PROBLEM TO SOLVE. Nothing outside the range is wanted. Repeat exactly the lines below from the one with "acc : Access" through the one with "def State.writeScr (s".

***** RECORDED DATA *****

-- ==== Sys2Proof/Machine/Regs.lean ====
section
/-! DEFINITION. Every field of every CSR block (Table 19.1) and of the BAR0 registers (Tables 16.3, 16.4), as the
tables of the owning chapters lay them out: block, offset, step and count of an indexed register, lowest bit, width,
access code and reset value. Fused, stored and derived fields reset to the values of log 2. -/

namespace Sys2Proof.Machine

/-- Access codes of Table 0.4. -/
inductive Access where
  | ro | rw | w1c | w1s | wo | rwl
  deriving DecidableEq, Repr

/-- The CSR blocks of Table 19.1 and the two groups of BAR0 registers. -/
inductive Blk where
  | matrixChk
  | cmdQueue
  | cmdCounter
  | scratch
  | schedInj
  | dynInj
  | tileSite
  | tierMover
  | t1Stack
  | t2Pkg
  | t3Port
  | tierGrant
  | sched
  | dyn
  | dirtab
  | rennet
  | churn
  | link
  | express
  | reach
  | laser
  | linkInj
  | tilePower
  | ledger
  | moduleInput
  | clock
  | time
  | fault
  | faultLog
  | bringup
  | mgmt
  | thermalLife
  | tray
  | fnRegs
  | qRegs
  deriving DecidableEq, Repr

/-- A register field. -/
structure Fld where
  blk : Blk
  off : Nat
  step : Nat
  cnt : Nat
  lo : Nat
  w : Nat
  acc : Access
  rst : Nat
  deriving DecidableEq, Repr

namespace Reg
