/-- A write of whole scratch words: fresh check bits, an INJECT of SCR_CTL used up by the first word (Table 6.6). -/
def State.writeFull (s : State) (core off : Nat) (bs : List Byte) : State :=
  if bs = [] then s
  else
    let lo := scrKey core off / 8
    let hi := lo + bs.length / 8
    let ecc := s.cmp.ecc.filter fun e => decide (e.1 < lo) || decide (hi ≤ e.1)
    let inj := s.rd Reg.SCR_CTL_INJECT core
    let s := { s with mem := memPut s.mem (scrKey core off) bs,
                      cmp := { s.cmp with ecc := ecc, wback := s.cmp.wback.filter fun w => decide (w < lo) || decide (hi ≤ w) } }
    if inj = 1 ∨ inj = 2 then (s.setEcc lo inj).wr Reg.SCR_CTL_INJECT core 0 else s

/-- A write to a core's scratch, split at word boundaries. -/
def State.writeScr (s : State) (core off : Nat) (bs : List Byte) : State :=
  let head := if off % 8 = 0 then 0 else min (8 - off % 8) bs.length
  let full := (bs.length - head) / 8 * 8
  ((s.writePart core off (bs.take head)).writeFull core (off + head) ((bs.drop head).take full)).writePart core
    (off + head + full) (bs.drop (head + full))

/-- Zero-fill of a core's whole scratch with valid check bits (R172). -/
def State.zeroScr (s : State) (core : Nat) : State :=
  let lo := scrKey core 0
  let n := scrSize (slotOf core)
  { s with mem := memZero s.mem lo n,
           cmp := { s.cmp with ecc := s.cmp.ecc.filter fun e => decide (e.1 < lo / 8) || decide ((lo + n) / 8 ≤ e.1),
                               wback := s.cmp.wback.filter fun w => decide (w < lo / 8) || decide ((lo + n) / 8 ≤ w) } }

/-! ### Pail handles (6.4) -/

/-- A handle of Table 6.2. -/
structure Pail where
  valid : Bool
  svc : Bool
  ro : Bool
  view : Nat
  fmt : Nat
  base : Nat
  size : Nat
  geom : Nat
  deriving DecidableEq, Repr

/-- Handle n of a core; 0 and 63 are fixed (Table 6.3). `base` and `size` are in bytes. -/
def State.pail (s : State) (core n : Nat) : Pail :=
  if n = 0 then ⟨true, true, false, 0, 0, 0, scrSize (slotOf core), 0⟩
  else if n = 63 then ⟨true, true, false, 0, 0, pail63At (slotOf core), scrSize (slotOf core) - pail63At (slotOf core), 0⟩
  else ⟨s.rd Reg.PAIL_W0_VALID core n == 1, s.rd Reg.PAIL_W0_SVC_ONLY core n == 1, s.rd Reg.PAIL_W0_READ_ONLY core n == 1,
        s.rd Reg.PAIL_W0_VIEW core n, s.rd Reg.PAIL_W0_FMT core n, s.rd Reg.PAIL_W0_BASE_4K core n * 4096,
        (s.rd Reg.PAIL_W0_SIZE_M1 core n + 1) * 4096, s.rd Reg.PAIL_W1_GEOM core n⟩

/-- Frees handles 1 to 62 (R172). -/
def State.freePails (s : State) (core : Nat) : State :=
  s.each ((List.range 62).map (· + 1)) fun s n =>
    ((((((s.wr Reg.PAIL_W0_VALID core 0 n).wr Reg.PAIL_W0_SVC_ONLY core 0 n).wr Reg.PAIL_W0_READ_ONLY core 0 n).wr
      Reg.PAIL_W0_VIEW core 0 n).wr Reg.PAIL_W0_FMT core 0 n).wr Reg.PAIL_W0_BASE_4K core 0 n).wr Reg.PAIL_W0_SIZE_M1 core 0 n
      |>.wr Reg.PAIL_W1_GEOM core 0 n

/-! ### Counters of a cluster (4.8) -/

def State.ctr (s : State) (ck i : Nat) : Nat := s.rd Reg.CTR_VALUE ck i

/-- A signal: CTRi rises by one and wraps (R115). -/
def State.signal (s : State) (ck i : Nat) : State := s.bumpW Reg.CTR_VALUE ck 1 i

/-- (counter − value) mod 2^32 < 2^31 (R114, Table 5.4). -/
def ctrReached (c v : Nat) : Bool := decide ((c + 2 ^ 32 - v % 2 ^ 32) % 2 ^ 32 < 2 ^ 31)

end Sys2Proof.Machine
end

*****

RESPONSE TO THE TASK.
  acc : Access
  rst : Nat
  deriving DecidableEq, Repr

namespace Reg
/-- A write of whole scratch words: fresh check bits, an INJECT of SCR_CTL used up by the first word (Table 6.6). -/
def State.writeFull (s : State) (core off : Nat) (bs : List Byte) : State :=
  if bs = [] then s
  else
    let lo := scrKey core off / 8
    let hi := lo + bs.length / 8
    let ecc := s.cmp.ecc.filter fun e => decide (e.1 < lo) || decide (hi ≤ e.1)
    let inj := s.rd Reg.SCR_CTL_INJECT core
    let s := { s with mem := memPut s.mem (scrKey core off) bs,
                      cmp := { s.cmp with ecc := ecc, wback := s.cmp.wback.filter fun w => decide (w < lo) || decide (hi ≤ w) } }
    if inj = 1 ∨ inj = 2 then (s.setEcc lo inj).wr Reg.SCR_CTL_INJECT core 0 else s

/-- A write to a core's scratch, split at word boundaries. -/
def State.writeScr (s : State) (core off : Nat) (bs : List Byte) : State :=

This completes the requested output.